Lis, sapaan akrab Lis Wulandari, menjelaskan usia ibu juga bisa jadi faktor AKI.
Sebab, pada dasarnya usia ideal seorang wanita untuk hamil yaitu pada usia kurang lebih sama dengan 20 tahun.
Usia di bawah 20 tahun seorang wanita memiliki organ reproduksi yang belum siap sehingga sangat rawan jika harus mengalami kelahiran.
"Usia idealnya kurang lebih sama dengan 20 tahun, ketika ada wanita yang hamil di bawah usia 20 tahun atau lebih dari 35 tahun memiliki risiko besar," katanya.

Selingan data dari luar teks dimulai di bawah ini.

theorem loseArbitration_within (fr : Frame) (p : Nat) (s : State) : Within s (loseArbitration fr p s) :=
  { Within.refl s with
    queue := fun h => (queueInv_iff _).2 ((queueInv_iff s).1 h).arbLost
    linkCounts := fun h => h.count 2 _ }

theorem attemptAt_keeps (p : Nat) (k : LinkState) : attemptAt p k = { k with lineState := (attemptAt p k).lineState } := by
  unfold attemptAt
  split
  · rw [passByteOne_eq]
  · rfl

theorem clashLink_within (fr : Frame) (p : Nat) (s : State) :
    Within s { s with link := clashLink fr p (queueClash s.link.queue).1 s.link } := by
  unfold clashLink
  rw [attemptAt_keeps]
  exact { Within.refl s with
    queue := fun h => (queueInv_iff _).2 ((queueInv_iff s).1 h).clash
    linkCounts := fun h => h.count 3 _ }

theorem countDrop_within (s : State) : Within s (countDrop s) :=
  { Within.refl s with
    linkCounts := fun h => h.count 4 _ }

theorem sentLink_within (levels : List Bool) (s : State) : Within s { s with link := sentLink levels s.link } := by
  unfold sentLink
  rw [passByteOne_eq]
  exact { Within.refl s with
    queue := fun h => (queueInv_iff _).2 ((queueInv_iff s).1 h).success
    linkCounts := fun h => h.count 1 _ }

/-! ### Timers of the claim round and of the beacon (R38, R119) -/

theorem beaconNow_within (s : State) : Within s (beaconNow s) := (offer_within _ _).after { Within.refl s with }

theorem offerHeld_within (s : State) : Within s (offerHeld s) := by
  unfold offerHeld
  split
  · exact .refl s
  · exact Within.ite (fun _ => (offer_within _ _).after { Within.refl s with }) (fun _ => .refl s)

end Sys2Proof.Machine
end


section
/-! SUPPORT. What the events that change the station mode keep, and where they leave the mode and solo mode: the link-lost
condition set and cleared, READY, FAULTED, the configuration read, a RESTART and the resets. -/

namespace Sys2Proof.Machine

/-! ### Events that end in a mode (R184) -/

/-- An event that ends in a mode of its own, the invariants kept: it writes no entry of the peer table and leaves the link-lost
condition. -/
structure Enters (m : StationMode) (s t : State) : Prop extends Kept s t where
  mode : t.station.mode = m
  ownStation : t.station.ownStation = s.station.ownStation
  linkLost : t.link.linkLost = s.link.linkLost
  peers : t.clock.peers = s.clock.peers

theorem Enters.refl (s : State) : Enters s.station.mode s s := ⟨.refl s, rfl, rfl, rfl, rfl⟩

theorem Enters.trans {m n : StationMode} {s t u : State} (h : Enters m s t) (k : Enters n t u) : Enters n s u where
  toKept := h.toKept.trans k.toKept
  mode := k.mode
  ownStation := k.ownStation.trans h.ownStation
  linkLost := k.linkLost.trans h.linkLost
  peers := k.peers.trans h.peers

/-- What follows inside the event leaves the mode entered. -/
theorem Enters.within {m : StationMode} {s t u : State} (hm : m ≠ .starting) (h : Enters m s t) (k : Within t u) :
    Enters m s u where
  toKept := h.toKept.trans k.toKept
  mode := (k.mode_of_ne (h.mode ▸ hm)).trans h.mode
  ownStation := k.ownStation.trans h.ownStation
  linkLost := k.linkLost.trans h.linkLost
  peers := k.peers.trans h.peers

theorem Within.enters {m : StationMode} {s t u : State} (h : Within s t) (k : Enters m t u) : Enters m s u where
  toKept := h.toKept.trans k.toKept
  mode := k.mode
  ownStation := k.ownStation.trans h.ownStation
  linkLost := k.linkLost.trans h.linkLost
  peers := k.peers.trans h.peers
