/-! ### Link Layer, transmit path -/

/-- 43_link_transmit.md R200 with 10_state.md R41 (I-f), (I-g): `send_byte(b)` with no call in progress latches `b` and
tears the capture unit down; the next step is phase 1. That latching and step 0 are one step is log entry 6. -/
def Obligations.SendByteLatchesAndTearsDown : Prop :=
  ∀ (b : Byte) (s : State), s.txPhase = .idle → s.ackPhase = .idle →
    exec (.sendByte b) s = .next { s with
      txByte := b, txPhase := .at 1, armed := false, capCnt := 0, capOnline := false, waiting := false,
      ret := .pending }

/-- 43_link_transmit.md R201 (decisions D9, D10): the step table of `send_byte`. -/
def Obligations.TransmitStepTable : Prop :=
  ∀ (c : Config) (b : Byte),
    txAction c b 0 = some .teardown ∧ txAction c b 1 = some (.pin (.driveLow .clock)) ∧
    txAction c b 2 = some .hold ∧ txAction c b 3 = some (.pin (.driveLow .data)) ∧
    txAction c b 4 = some (.pin (.release .clock)) ∧
    (∀ i, i < 8 →
      txAction c b (5 + 3 * i) = some (.waitClk c.reqLevel) ∧
      txAction c b (6 + 3 * i) = some (.pin (if b.getLsbD i then .release .data else .driveLow .data)) ∧
      txAction c b (7 + 3 * i) = some (.waitClk c.reqLevel.opposite)) ∧
    txAction c b 29 = some (.waitClk c.reqLevel) ∧
    txAction c b 30 = some (.pin (if xor8 b ^^ c.parityOdd then .release .data else .driveLow .data)) ∧
    txAction c b 31 = some (.waitClk c.reqLevel.opposite) ∧ txAction c b 32 = some (.pin (.release .data)) ∧
    txAction c b 33 = some (.waitClk c.reqLevel) ∧ txAction c b 34 = some (.waitClk c.reqLevel.opposite) ∧
    (c.txExtraWaits = true →
      txAction c b 35 = some (.waitClk c.reqLevel) ∧ txAction c b 36 = some (.waitClk c.reqLevel.opposite)) ∧
    txAction c b c.txLast = some .waitIdle ∧ (∀ i, c.txLast < i → txAction c b i = none)

/-- 43_link_transmit.md R200, R201, R202, R204: a step of the call in progress at a pin phase or at the hold makes the
table's pin action, goes to the next phase and changes nothing else. -/
def Obligations.TransmitPinAndHoldSteps : Prop :=
  ∀ (s : State) (i : Nat), s.txPhase = .at i →
    (txAction s.cfg s.txByte i = some (.pin (.driveLow .clock)) →
      exec (.sendByte s.txByte) s = .next { s with hClk := .low, txPhase := .at (i + 1) }) ∧
    (txAction s.cfg s.txByte i = some (.pin (.release .clock)) →
      exec (.sendByte s.txByte) s = .next { s with hClk := .released, txPhase := .at (i + 1) }) ∧
    (txAction s.cfg s.txByte i = some (.pin (.driveLow .data)) →
      exec (.sendByte s.txByte) s = .next { s with hData := .low, txPhase := .at (i + 1) }) ∧
    (txAction s.cfg s.txByte i = some (.pin (.release .data)) →
      exec (.sendByte s.txByte) s = .next { s with hData := .released, txPhase := .at (i + 1) }) ∧
    (txAction s.cfg s.txByte i = some .hold →
      exec (.sendByte s.txByte) s = .next { s with txPhase := .at (i + 1) })

/-- 43_link_transmit.md R203 (decisions D7, D8, D11): one step of `wait_clk(level)`: the entry takes the snapshot of
the tick; a pass tests the level first, then the timeout; otherwise the wait goes round with nothing changed. That
the entry is a step of its own is log entry 7. -/
def Obligations.WaitClkSeesTimesOutOrGoesRound : Prop :=
  ∀ (l : Level) (s : State),
    (s.waiting = false →
      exec (.waitClk l) s = .next { s with waitT0 := s.tick, waiting := true, ret := .wait .again }) ∧
    (s.waiting = true → s.clk = l →
      exec (.waitClk l) s = .next { s with waiting := false, ret := .wait .seen }) ∧
    (s.waiting = true → s.clk ≠ l → s.cfg.tClkWait ≤ s.elapsed →
      exec (.waitClk l) s = .next { s with waiting := false, ret := .wait .timeout } ∧
      raises (.waitClk l) s = some .clkTimeout) ∧
    (s.waiting = true → s.clk ≠ l → s.elapsed < s.cfg.tClkWait →
      exec (.waitClk l) s = .next { s with ret := .wait .again })

/-- 43_link_transmit.md R206 (decisions D7, D11): one step of `wait_idle()`, in the same form; seen when both lines are
high. -/
def Obligations.WaitIdleSeesTimesOutOrGoesRound : Prop :=
  ∀ s : State,
    (s.waiting = false →
      exec .waitIdle s = .next { s with waitT0 := s.tick, waiting := true, ret := .wait .again }) ∧
    (s.waiting = true → s.clk = .high → s.data = .high →
      exec .waitIdle s = .next { s with waiting := false, ret := .wait .seen }) ∧
    (s.waiting = true → (s.clk = .low ∨ s.data = .low) → s.cfg.tIdle ≤ s.elapsed →
      exec .waitIdle s = .next { s with waiting := false, ret := .wait .timeout } ∧
      raises .waitIdle s = some .idleTimeout) ∧
    (s.waiting = true → (s.clk = .low ∨ s.data = .low) → s.elapsed < s.cfg.tIdle →
      exec .waitIdle s = .next { s with ret := .wait .again })

/-- 43_link_transmit.md R203, R206, R208: inside `send_byte` both outcomes of a wait are treated the same: the call
goes on to its next phase, and after the idle wait it returns; a wait that goes round keeps the phase. That entering a
wait is a step of its own, which takes the snapshot and keeps the phase, is the model's choice (log entry 7). -/
def Obligations.TimeoutsDoNotStopTheSequence : Prop :=
  ∀ (s : State) (i : Nat), s.txPhase = .at i →
    (isWaitPhase s.cfg s.txByte i = true → s.waiting = false →
      exec (.sendByte s.txByte) s = .next { s with waitT0 := s.tick, waiting := true }) ∧
    (∀ l, txAction s.cfg s.txByte i = some (.waitClk l) → s.waiting = true →
      (s.clk = l ∨ s.cfg.tClkWait ≤ s.elapsed) →
      exec (.sendByte s.txByte) s = .next { s with waiting := false, txPhase := .at (i + 1) }) ∧
    (∀ l, txAction s.cfg s.txByte i = some (.waitClk l) → s.waiting = true →
      s.clk ≠ l → s.elapsed < s.cfg.tClkWait → exec (.sendByte s.txByte) s = .next s) ∧
    (txAction s.cfg s.txByte i = some .waitIdle → s.waiting = true →
      (s.clk = .high ∧ s.data = .high ∨ s.cfg.tIdle ≤ s.elapsed) →
      exec (.sendByte s.txByte) s = .next { s with waiting := false, txPhase := .idle, ret := .done }) ∧
    (txAction s.cfg s.txByte i = some .waitIdle → s.waiting = true →
      (s.clk = .low ∨ s.data = .low) → s.elapsed < s.cfg.tIdle → exec (.sendByte s.txByte) s = .next s)

/-- 43_link_transmit.md R200 ("The Receive Buffer is not touched"), 70_reset_and_hazards.md R323: while a transmission
is in progress no step of any agent touches the buffer or the capture unit's state. -/
def Obligations.TransmissionFreezesTheReceivePath : Prop :=
  ∀ s t : State, Inv s → s.txPhase ≠ .idle → step s = .next t →
    t.buf = s.buf ∧ t.wr = s.wr ∧ t.rd = s.rd ∧ t.capSr = s.capSr ∧ t.armed = false ∧ t.capOnline = false ∧
      t.capCnt = 0

/-- 43_link_transmit.md R209: the state when `send_byte` returns. -/
def Obligations.SendByteReturnState : Prop :=
  ∀ s t : State, Inv s → s.txPhase ≠ .idle → step s = .next t → t.txPhase = .idle →
    t.ret = .done ∧ t.hClk = .released ∧ t.hData = .released ∧ t.capOnline = false ∧ t.armed = false ∧
      t.capCnt = 0 ∧ t.queue = s.queue

/-- 43_link_transmit.md R205, R213: whatever the device and the tick do, and whichever waits time out, the pin actions
of a `send_byte(b)` call that has returned are those of `encode(b)`, in order: they depend on `b` and `PARITY_ODD`. -/
def Obligations.SendBytePinsAreTheFrame : Prop :=
  ∀ (s : State) (b : Byte), Inv s → s.txPhase = .idle → s.ackPhase = .idle → s.program = [cmdWord 4#4 b] →
    ∀ (n : Nat) (t : State), Runs n s t → t.txPhase = .idle → t.program = [] →
      pinTrace n s = sendPins s.cfg b

/-- 43_link_transmit.md R200, R208: if the tick advances by the timeouts before every pass, `send_byte` returns within 61
passes, whatever the device does (one step to start, one for each phase, one more for each of at most 23 waits). The
count rests on log entries 6 and 7; under the fairness of R288 alone see `CallsReturnIfTheTickIsFair`. -/
def Obligations.SendByteAlwaysReturns : Prop :=
  ∀ (s : State) (b : Byte) (T : Nat) (ds : List (List (Drive × Drive))),
    Inv s → s.txPhase = .idle → s.ackPhase = .idle → s.program = [cmdWord 4#4 b] →
    s.cfg.tClkWait ≤ T → s.cfg.tIdle ≤ T → T < s.cfg.tickMod → 61 ≤ ds.length → s.schedule = rounds T ds →
    ∃ t, Runs s.schedule.length s t ∧ t.txPhase = .idle ∧ t.program = [] ∧ t.ret = .done ∧
      t.hClk = .released ∧ t.hData = .released ∧ t.capOnline = false ∧ t.armed = false ∧ t.capCnt = 0

/-- 43_link_transmit.md R210 (decisions D3, D7, D27): the steps (g1) to (g7) of `get_ack`, each with its frame. That (g6)
returns false should it find no byte is log entry 18. -/
def Obligations.GetAckSteps : Prop :=
  ∀ s : State, s.txPhase = .idle →
    (s.ackPhase = .idle →
      exec .getAck s = .next { s with wr := 0, rd := 0, ackPhase := .g2, ret := .pending }) ∧
    (s.ackPhase = .g2 →
      exec .getAck s = .next { s with
        hClk := .released, hData := .released, armed := false, capCnt := 0, capOnline := true, ackPhase := .g3 }) ∧
    (s.ackPhase = .g3 → s.armed = false → s.capOnline = true →
      exec .getAck s = .next { s with armed := true, capCnt := 0, ackPhase := .g4 }) ∧
    (s.ackPhase = .g4 → exec .getAck s = .next { s with waitT0 := s.tick, ackPhase := .g5 }) ∧
    (s.ackPhase = .g5 → 1 ≤ s.count → exec .getAck s = .next { s with ackPhase := .g6 }) ∧
    (s.ackPhase = .g5 → s.count = 0 → s.cfg.tAck ≤ s.elapsed →
      exec .getAck s = .next { s with ackPhase := .idle, ret := .bool false } ∧
      raises .getAck s = some .ackTimeout) ∧
    (s.ackPhase = .g5 → s.count = 0 → s.elapsed < s.cfg.tAck → exec .getAck s = .next s) ∧
    (∀ v, s.ackPhase = .g6 → s.wr ≠ s.rd → s.rd < s.cfg.fifoN → readSlot s.buf s.rd = some v →
      exec .getAck s = .next { s with rd := (s.rd + 1) % s.cfg.fifoN, ackPhase := .g7 v }) ∧
    (s.ackPhase = .g6 → s.wr = s.rd →
      exec .getAck s = .next { s with ackPhase := .idle, ret := .bool false } ∧
      raises .getAck s = some .ackTimeout) ∧
    (∀ v, s.ackPhase = .g7 v → v = s.cfg.ackCode →
      exec .getAck s = .next { s with ackPhase := .idle, ret := .bool true } ∧ raises .getAck s = none) ∧
    (∀ v, s.ackPhase = .g7 v → v ≠ s.cfg.ackCode →
      exec .getAck s = .next { s with ackPhase := .idle, ret := .bool false } ∧
      raises .getAck s = some .ackWrong)
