@[simp] theorem State.teardown_cfg (s : State) : s.teardown.cfg = s.cfg := rfl
@[simp] theorem State.teardown_buf (s : State) : s.teardown.buf = s.buf := rfl
@[simp] theorem State.teardown_wr (s : State) : s.teardown.wr = s.wr := rfl
@[simp] theorem State.teardown_rd (s : State) : s.teardown.rd = s.rd := rfl
@[simp] theorem State.teardown_armed (s : State) : s.teardown.armed = false := rfl
@[simp] theorem State.teardown_capOnline (s : State) : s.teardown.capOnline = false := rfl
@[simp] theorem State.teardown_capCnt (s : State) : s.teardown.capCnt = 0 := rfl
@[simp] theorem State.teardown_capSr (s : State) : s.teardown.capSr = s.capSr := rfl
@[simp] theorem State.teardown_txPhase (s : State) : s.teardown.txPhase = s.txPhase := rfl
@[simp] theorem State.teardown_txByte (s : State) : s.teardown.txByte = s.txByte := rfl
@[simp] theorem State.teardown_waitT0 (s : State) : s.teardown.waitT0 = s.waitT0 := rfl
@[simp] theorem State.teardown_hClk (s : State) : s.teardown.hClk = s.hClk := rfl
@[simp] theorem State.teardown_hData (s : State) : s.teardown.hData = s.hData := rfl
@[simp] theorem State.teardown_dClk (s : State) : s.teardown.dClk = s.dClk := rfl
@[simp] theorem State.teardown_dData (s : State) : s.teardown.dData = s.dData := rfl
@[simp] theorem State.teardown_tick (s : State) : s.teardown.tick = s.tick := rfl
@[simp] theorem State.teardown_waiting (s : State) : s.teardown.waiting = s.waiting := rfl
@[simp] theorem State.teardown_ackPhase (s : State) : s.teardown.ackPhase = s.ackPhase := rfl
@[simp] theorem State.teardown_ret (s : State) : s.teardown.ret = s.ret := rfl
@[simp] theorem State.teardown_program (s : State) : s.teardown.program = s.program := rfl
@[simp] theorem State.teardown_schedule (s : State) : s.teardown.schedule = s.schedule := rfl

@[simp] theorem State.restart_cfg (s : State) : s.restart.cfg = s.cfg := rfl
@[simp] theorem State.restart_buf (s : State) : s.restart.buf = s.buf := rfl
@[simp] theorem State.restart_wr (s : State) : s.restart.wr = s.wr := rfl
@[simp] theorem State.restart_rd (s : State) : s.restart.rd = s.rd := rfl
@[simp] theorem State.restart_armed (s : State) : s.restart.armed = false := rfl
@[simp] theorem State.restart_capOnline (s : State) : s.restart.capOnline = true := rfl
@[simp] theorem State.restart_capCnt (s : State) : s.restart.capCnt = 0 := rfl
@[simp] theorem State.restart_capSr (s : State) : s.restart.capSr = s.capSr := rfl
@[simp] theorem State.restart_txPhase (s : State) : s.restart.txPhase = s.txPhase := rfl
@[simp] theorem State.restart_txByte (s : State) : s.restart.txByte = s.txByte := rfl
@[simp] theorem State.restart_waitT0 (s : State) : s.restart.waitT0 = s.waitT0 := rfl
@[simp] theorem State.restart_hClk (s : State) : s.restart.hClk = .released := rfl
@[simp] theorem State.restart_hData (s : State) : s.restart.hData = .released := rfl
@[simp] theorem State.restart_dClk (s : State) : s.restart.dClk = s.dClk := rfl
@[simp] theorem State.restart_dData (s : State) : s.restart.dData = s.dData := rfl
@[simp] theorem State.restart_tick (s : State) : s.restart.tick = s.tick := rfl
@[simp] theorem State.restart_waiting (s : State) : s.restart.waiting = s.waiting := rfl
@[simp] theorem State.restart_ackPhase (s : State) : s.restart.ackPhase = s.ackPhase := rfl
@[simp] theorem State.restart_ret (s : State) : s.restart.ret = s.ret := rfl
@[simp] theorem State.restart_program (s : State) : s.restart.program = s.program := rfl
@[simp] theorem State.restart_schedule (s : State) : s.restart.schedule = s.schedule := rfl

Untuk mengatasi angka kematian pada ibu, dinkes melakukan beberapa upaya pencegahan, di antaranya melakukan pendampingan para bidan untuk mengajak bumil ikut dalam kegiatan senam ibu hamil.
Dalam kegiatannya, lanjut dia, para bumil diberikan materi mulai tentang proses kehamilan, saat kehamilan, bagaimana menjaga kehamilan, hal-hal yang tidak boleh dilakukan ketika sedang hamil dan lainnya.
Namun sayang tak banyak yang ikut, karena ada yang menganggap sepele meski dinkes telah berupaya membuka kelas di setiap desa.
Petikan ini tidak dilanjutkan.